Уж он к яблочку спелому устами прильнул,

уж водицы студеной глоточек хлебнул,

уж к тенечку-прохладе приблизился.

Да не слухом услышал,

да не глазом увидел,

а нутром-то почуял,

будто голос какой нашептал ему:

— Не ешь яблочко — себя ядом отравишь,

не пей водицы — козленочком станешь,

спать не ложися — уснешь и не встанешь,

сном беспробудным себя ты накажешь.

А у Вани уж очи смыкаются,

а уж Ваня к земле опускается.

Видно, близок конец всем страданиям,

всем Ивановым испытаниям.

Но уж нет!
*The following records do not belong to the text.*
-- ==== Sys2Proof/Machine/CmdAdmit.lean ====
section
/-! DEFINITION. Admission of commands: their images, the checks of R480, and what each does when it is admitted (R325, R455 to
R480, R484 to R491). -/

namespace Sys2Proof.Machine

open Sys2Proof

/-! ### Images (R459 to R462) -/

/-- Split 64 bytes into opcode and image. -/
def parseCmd (l : List Byte) : Nat × CmdImg :=
  (fieldAt l 0 1, { flags := fieldAt l 1 1, sigInc := fieldAt l 2 2, rsvd := fieldAt l 4 4, sigKnot := fieldAt l 8 8
                    body := (l.drop 16).take 48 })

/-- A field of a command by its byte in the 64. -/
def cmdFld (c : CmdImg) (b n : Nat) : Nat := fieldAt c.body (b - 16) n
/-- Command bytes from b on are zero. -/
def cmdTail (c : CmdImg) (b : Nat) : Bool := fieldAt c.body (b - 16) (64 - b) == 0

/-- SIG and INTR. -/
def cmdSig (c : CmdImg) : Bool := bit c.flags 0
/-- INTR. -/
def cmdIntr (c : CmdImg) : Bool := bit c.flags 1

/-- The opcodes of R460. -/
def opcodes : List Nat := [0, 1, 2, 3, 4, 5, 8, 9, 0x0A, 0x0C, 0x0D, 0x0E]

/-- The header is in rule (R459, R469). -/
def headOk' (c : CmdImg) : Bool :=
  decide (c.flags < 4) && c.rsvd == 0
    && (if cmdSig c then c.sigInc != 0 && decide (c.sigKnot % 8 = 0) else c.sigInc == 0 && c.sigKnot == 0)

/-- The body is in rule (R461, R462, R469); DMA and BEND bodies are checked by their engines. -/
def cmdBodyOk (op : Nat) (c : CmdImg) : Bool :=
  let f := cmdFld c
  match op with
  | 0x01 => decide (f 16 8 % 64 = 0) && decide (f 36 1 < 2) && cmdTail c 37
  | 0x02 => decide (f 16 8 % 128 = 0) && decide (f 24 8 % 8 = 0) && cmdTail c 32
  | 0x03 => decide (f 16 8 % 128 = 0) && decide (f 24 1 < 4) && cmdTail c 25
  | 0x04 => true
  | 0x05 => true
  | 0x08 => decide (f 16 8 % 8 = 0) && f 24 8 != 0 && decide (f 24 8 < 2 ^ 63) && cmdTail c 32
  | 0x09 => decide (f 16 8 % 8 = 0) && decide (f 24 8 < 2 ^ 63) && cmdTail c 32
  | 0x0A => decide (f 16 1 < 2) && cmdTail c 17
  | 0x0C => cmdTail c 24
  | 0x0D => cmdTail c 24
  | 0x0E => decide (f 16 8 % 16 = 0) && decide (f 24 1 < 2) && cmdTail c 25
  | _ => cmdTail c 16

/-- The queue KINDs that accept an opcode (R460). -/
def kindAccepts (op kind : Nat) : Bool :=
  match op with
  | 0x01 => kind == 0 | 0x02 => kind == 0 | 0x03 => kind == 0 | 0x04 => kind == 1 | 0x05 => kind == 2
  | 0x0C => kind == 0 | 0x0D => kind == 0 | _ => true
/-- Allowed in a cane node (R460). -/
def nodeAccepts (op : Nat) : Bool := op != 2 && op != 3 && op != 0x0A
/-- The feature an opcode needs (R460). -/
def opFeature : Nat → Option Nat
  | 0x02 => some 2 | 0x03 => some 2 | 0x05 => some 13 | 0x0C => some 11 | 0x0D => some 11 | _ => none
/-- The knot an opcode's body names. -/
def bodyKnot (op : Nat) (c : CmdImg) : Option Nat := if op = 8 ∨ op = 9 then some (cmdFld c 16 8) else none
/-- The command translates an address through ASROOT (R325). -/
def opTranslates (op : Nat) (c : CmdImg) : Bool := [1, 2, 3, 4, 5, 8, 9, 0x0E].contains op || cmdSig c

/-- How a command ends at admission with STATE. -/
def stateEnd (cause : Nat) : Ending := { status := 0x10, cause := cause }

/-- The checks of R480 that every command goes through, in the order of its table, then ASROOT and the knots (R325, R464,
R469): none where it may execute. -/
def State.admitCheck (s : State) (op : Nat) (c : CmdImg) (k : Cmd) (kind : Nat) : Option Ending × State :=
  if !opcodes.contains op || !headOk' c || !cmdBodyOk op c then (some (stateEnd 0x40), s)
  else if !(if k.node.isSome then nodeAccepts op else kindAccepts op kind) then (some (stateEnd 0x41), s)
  else if (opFeature op).any (fun b => !k.features.getLsbD b) then (some (stateEnd 0x06), s)
  else if opTranslates op c && asMode k.asroot != 10 then (some (stateEnd 0x43), s)
  else ((bodyKnot op c).toList ++ (if cmdSig c then [c.sigKnot] else [])).foldl
    (fun (acc : Option Ending × State) va => match acc.1 with
      | some _ => acc
      | none => acc.2.knotCheck k va) (none, s)

/-! ### Launches (R147, R156, R219, R220, R258, R462 to R464) -/

/-- A descriptor's fields, and whether a bit that R463 does not name is set. -/
def parseDesc (l : List Byte) : Desc :=
  let f := fieldAt l
  { entry := f 0 8, rwReport := f 8 8, threads := bits (f 16 2) 0 11, regs := bits (f 18 2) 0 9, tiles := bits (f 20 1) 0 6
    masks := bits (f 21 1) 0 3, l1Cfg := bits (f 21 1) 3 3, acs := bits (f 22 1) 0 6, belays := bits (f 23 1) 0 5
    hmem := bits (f 24 2) 0 9, divSpill := bits (f 26 1) 0 4, rwMask := bits (f 26 1) 4 4, witEn := bit (f 27 1) 0
    witDepth := bits (f 27 1) 1 3, witK := bits (f 27 1) 4 2, witLog2N := bits (f 28 1) 0 4, witTau := bits (f 29 1) 0 5
    thresh := [f 32 4, f 36 4, f 40 4, f 44 4], witSeed := f 48 4
    rsvdSet := bits (f 16 2) 11 5 != 0 || bits (f 18 2) 9 7 != 0 || bits (f 20 1) 6 2 != 0 || bits (f 21 1) 6 2 != 0
      || bits (f 22 1) 6 2 != 0 || bits (f 23 1) 5 3 != 0 || bits (f 24 2) 9 7 != 0 || bits (f 27 1) 6 2 != 0
      || bits (f 28 1) 4 4 != 0 || bits (f 29 1) 5 3 != 0 || f 30 2 != 0 || f 52 12 != 0 }

/-- RW_REPORT passes R146. -/
def Desc.reportOk (d : Desc) : Bool := decide (d.rwReport % 64 = 0)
Не такой был Иванушка.

Он собрал в себе малую силушку,

силу сильную, богатырскую

да стряхнул с себя дрему-то тяжкую,

дрему тяжкую, беспробудную.

«Вот и нет! — порешил Иван, удал молодец. —

Не гоже мне впредь соблазну поддаваться,

колдовству покорятся».

И пошел Иван, и помчался Иван

прочь от места поганого,

от злодейства коварного.

Сколько верст бежал, сам не упомнит,

устал, а шаг не убавит.

Еле ноги переставляет,

еле лапти перетаскивает,

еле дух переводит.

И тут, на счастье Иванушки,

посередь тропинки-дороженьки

лук лежит самострельный,

крепкий лук да нешуточный —

тетива прочная, стрела вострая.

«Дай-ка, — думает, — лук себе подберу,

что-то к обеду себе подстрелю».

Ванюша лук со стрелою подхватывает,

в небо глядит — добычу присматривает.

Видит, по небу синему

сокол пролетает,

ясный сокол — белое перышко.

Недолго Иван размышляет,

лук свой хватает,

стрелу прилаживает,

тетиву натягивает.

Не дрогнет рука у стрелка,

стрела у Вани метка.

Не летать теперь ясному соколу,

не парить теперь по небу высокому,

по небу по синему, под солнцем под красным.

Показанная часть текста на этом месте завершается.